# [ACTIVITY]
The expected output is exactly the lines below, starting at the line with "decodeWord .c none 0xDC000000" and ending at the line with "decodeWord .t none 0x08144740", both included; no other line belongs in it.
== TASK INPUT ==
-- ==== Sys2Proof/Certificates/Slice0/Obligations.lean ====
section
/-! DEFINITION. What the provers are to show of this model. Each statement's docstring names the rules of the spec it
formalises, or says that it is the model's own. -/

open Sys2Proof Sys2Proof.Machine

/-! Encoding. -/

/-- Words that the spec writes out decode to the instructions they stand for: the example bundle of Bundles, Slots and
Encoding, the compare of R114, the loop of the sequencer's chapter, and a word of each other engine's chapter. -/
def Obligations.SpecWordsDecode : Prop :=
  decodeWord .c none 0x810A5008 = .ok (.addi ⟨2, false⟩ 5 5 8 none) ∧
  decodeWord .s (some 0x00012000) 0xA00C0000 = .ok (.li ⟨0, false⟩ 6 0 (some 0x00012000)) ∧
  decodeWord .v0 none 0x0C042097 = .ok (.vfma 0 4 8 9 .f32) ∧
  decodeWord .c none 0x7C044282 = .ok (.cmp ⟨0, false⟩ 2 4 5 false 2) ∧
  decodeWord .c none 0xC0080004 = .ok (.pbr ⟨0, false⟩ 1 4 none) ∧
  decodeWord .c none 0xD0089000 = .ok (.loop ⟨0, false⟩ 1 9) ∧
  decodeWord .c none 0xDC000000 = .ok (.tend ⟨0, false⟩) ∧
  decodeWord .m none 0x00001000 = .ok (.mpass ⟨0, false⟩ 0 0 1 .mac false false) ∧
  decodeWord .t none 0x50085C02 = .ok (.ld ⟨0, false⟩ 4 5 3 false .c false 2 none) ∧
  decodeWord .t none 0x08144740 = .ok (.snew ⟨0, false⟩ 5 2 7 false true) ∧
  decodeWord .x none 0x080B280A = .ok (.vtox ⟨0, false⟩ 11 5 0 .n32) ∧
  decodeWord .x none 0x6008531C = .ok (.leaseReq ⟨0, false⟩ 4 5 6 7) ∧
  decodeWord .x none 0x80034000 = .ok (.mqpush ⟨0, false⟩ 3 2) ∧
  decodeBundle 0xA0000000 [] = .ok ⟨0xA0000000, 0, false, 0, [0, 0, 0, 0], []⟩ ∧
  decodeBundle 0xA0920217 [0x810A5008, 0xA00C0000, 0x00012000, 0x0C042097] =
    .ok ⟨0xA0920217, 0, false, 0x17, [1, 1, 1, 0],
      [(0, .c, .addi ⟨2, false⟩ 5 5 8 none), (1, .s, .li ⟨0, false⟩ 6 0 (some 0x00012000)), (4, .v0, .vfma 0 4 8 9 .f32)]⟩

/-- Decode and encode agree: in every slot that has the word, with the literal it owns, the encoder's word of a well-formed
instruction is read as that instruction, every operand at every value (R76, R81 to R91); and a header-only bundle decodes with
its DRAIN and SCOPE. -/
def Obligations.DecodeOfEncode : Prop :=
  (∀ (i : Instr) (sl : Slot), sl ∈ i.slots → i.wf = true → decodeWord sl i.literal (encode i) = .ok i) ∧
  (∀ (d : Bool) (c : BitVec 2), decodeBundle (encode (.emptyBundle d c)) [] =
    .ok ⟨encode (.emptyBundle d c), c, d, 0, [0, 0, 0, 0], []⟩)

/-- A word that decodes has one meaning and loses no bit: encoding what was read gives the word back, the slot is one whose
opcode map has it, the literal is the one it owns, and its operands are well-formed (R81, R86 to R91). -/
def Obligations.EncodeOfDecode : Prop :=
  ∀ (sl : Slot) (lit : Option Word) (wd : Word) (i : Instr), decodeWord sl lit wd = .ok i →
    encode i = wd ∧ sl ∈ i.slots ∧ i.wf = true ∧ (i.literal = lit ∨ i.literal = none)

/-- R81. Order 1: a header whose CHECK is not 0b101, that marks a literal in an absent slot, or that has a port code 110 or 111
is BUNDLE_HEADER, cause 0x01 with slot index 7, whatever words follow. Orders 3 and 4, for a bundle of one operation
word without literals or ports: a reserved opcode is RESERVED_OPCODE (0x04), a word its slot's rows do not read is
RESERVED_OPERAND (0x05), each with the slot's index; the header is the one with CHECK 0b101 and PRESENT only that slot.
In any bundle whose header is good, `own n` being the nearest lower operation word: order 2, a literal with no owner, with an
owner that owns none, or that is an owner's second, is BUNDLE_LITERAL (0x03); with no such literal, the first operation word
with a reserved opcode is RESERVED_OPCODE; with none, the first that its rows do not read with the literal it owns is
RESERVED_OPERAND; with none, order 5: a port given to an absent or literal slot, or a slot with fewer ports than its word reads,
is BUNDLE_PORTS (0x02). The slot that orders 2 and 5 name among several is the model's (log 40). A bundle so refused traps with
the cause, the header in TINFO0 and the slot index in TINFO1. -/
def Obligations.ReservedEncodingsRefused : Prop :=
  (∀ (h : Word) (ws : List Word),
     (h.extractLsb' 29 3 ≠ 5 ∨ (∃ n < 7, h.getLsbD (7 + n) = true ∧ h.getLsbD n = false) ∨
       (∃ p < 4, h.extractLsb' (17 + 3 * p) 3 = 6 ∨ h.extractLsb' (17 + 3 * p) 3 = 7)) →
     decodeBundle h ws = .error .bundleHeader ∧ DecodeError.bundleHeader.causeSlot = (0x01, 7)) ∧
  (∀ (n : Nat) (sl : Slot) (wd : Word), (n, sl) ∈ slotList →
     (decodeWord sl none wd = .opcode →
       decodeBundle (BitVec.ofNat 32 (5 * 2 ^ 29 + 2 ^ n)) [wd] = .error (.reservedOpcode n) ∧
       (DecodeError.reservedOpcode n).causeSlot = (0x04, n)) ∧
     (decodeWord sl none wd = .operand →
       decodeBundle (BitVec.ofNat 32 (5 * 2 ^ 29 + 2 ^ n)) [wd] = .error (.reservedOperand n) ∧
       (DecodeError.reservedOperand n).causeSlot = (0x05, n))) ∧
  (∀ (h : Word) (ws : List Word), h.extractLsb' 29 3 = 5 → (∀ n < 7, h.getLsbD (7 + n) = true → h.getLsbD n = true) →
     (∀ p < 4, h.extractLsb' (17 + 3 * p) 3 ≠ 6 ∧ h.extractLsb' (17 + 3 * p) 3 ≠ 7) →
     ws.length = ((List.range 7).filter fun n => h.getLsbD n).length →
     let lit := fun n : Nat => h.getLsbD (7 + n)
     let op := fun n : Nat => h.getLsbD n && !lit n
     let slot := fun n : Nat => ([.c, .s, .x, .t, .v0, .v1, .m] : List Slot).getD n .c
     let word := fun n : Nat => ws.getD ((List.range n).filter fun m => h.getLsbD m).length 0
     let own := fun n : Nat => ((List.range n).filter op).getLast?
     let read := fun n : Nat => decodeWord (slot n) (((List.range 7).find? fun m => lit m && own m == some n).map word) (word n)
     let orphan := fun m : Nat => lit m = true ∧ (own m = none ∨ ∃ n, own m = some n ∧ read n ≠ .opcode ∧
       (ownsLiteral (slot n) ((word n).toNat / 2 ^ 26) = false ∨ ∃ k < m, lit k = true ∧ own k = some n))
     let ports := fun n : Nat => ((List.range 4).filter fun p => (h.extractLsb' (17 + 3 * p) 3).toNat == portCode (slot n)).length
     ((∃ m < 7, orphan m) → ∃ m < 7, orphan m ∧ decodeBundle h ws = .error (.bundleLiteral m) ∧
       (DecodeError.bundleLiteral m).causeSlot = (0x03, m)) ∧
     ((∀ m < 7, ¬ orphan m) →
       (∀ n < 7, op n = true → read n = .opcode → (∀ m < n, op m = true → read m ≠ .opcode) →
         decodeBundle h ws = .error (.reservedOpcode n)) ∧
       ((∀ n < 7, op n = true → read n ≠ .opcode) →
         (∀ n < 7, op n = true → read n = .operand → (∀ m < n, op m = true → read m ≠ .operand) →
           decodeBundle h ws = .error (.reservedOperand n)) ∧
         ((∀ n < 7, op n = true → read n ≠ .operand) →
           let short := fun n : Nat =>
             (op n = false ∧ 0 < ports n) ∨ (op n = true ∧ ∃ i, read n = .ok i ∧ ports n < i.vreads)
           (∃ n < 7, short n) → ∃ n < 7, short n ∧ decodeBundle h ws = .error (.bundlePorts n) ∧
             (DecodeError.bundlePorts n).causeSlot = (0x02, n))))) ∧
  (∀ (s u : State) (h : Word) (ws : List Word) (e : DecodeError),
     s.fetchBundle s.issue.pc = (u, .ok (h, ws)) → decodeBundle h ws = .error e →
     ∃ t, s.fetchIssue = .next t ∧ t.cx.trap.tcause = e.causeSlot.1.setWidth 64 ∧ t.cx.trap.tinfo0 = h.setWidth 64 ∧
       t.cx.trap.tinfo1 = BitVec.ofNat 64 e.causeSlot.2 ∧ t.cx.mode = .supervisor)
===
# [SOLUTION TO THE EXERCISE]
  decodeWord .c none 0xDC000000 = .ok (.tend ⟨0, false⟩) ∧
  decodeWord .m none 0x00001000 = .ok (.mpass ⟨0, false⟩ 0 0 1 .mac false false) ∧
  decodeWord .t none 0x50085C02 = .ok (.ld ⟨0, false⟩ 4 5 3 false .c false 2 none) ∧
  decodeWord .t none 0x08144740 = .ok (.snew ⟨0, false⟩ 5 2 7 false true) ∧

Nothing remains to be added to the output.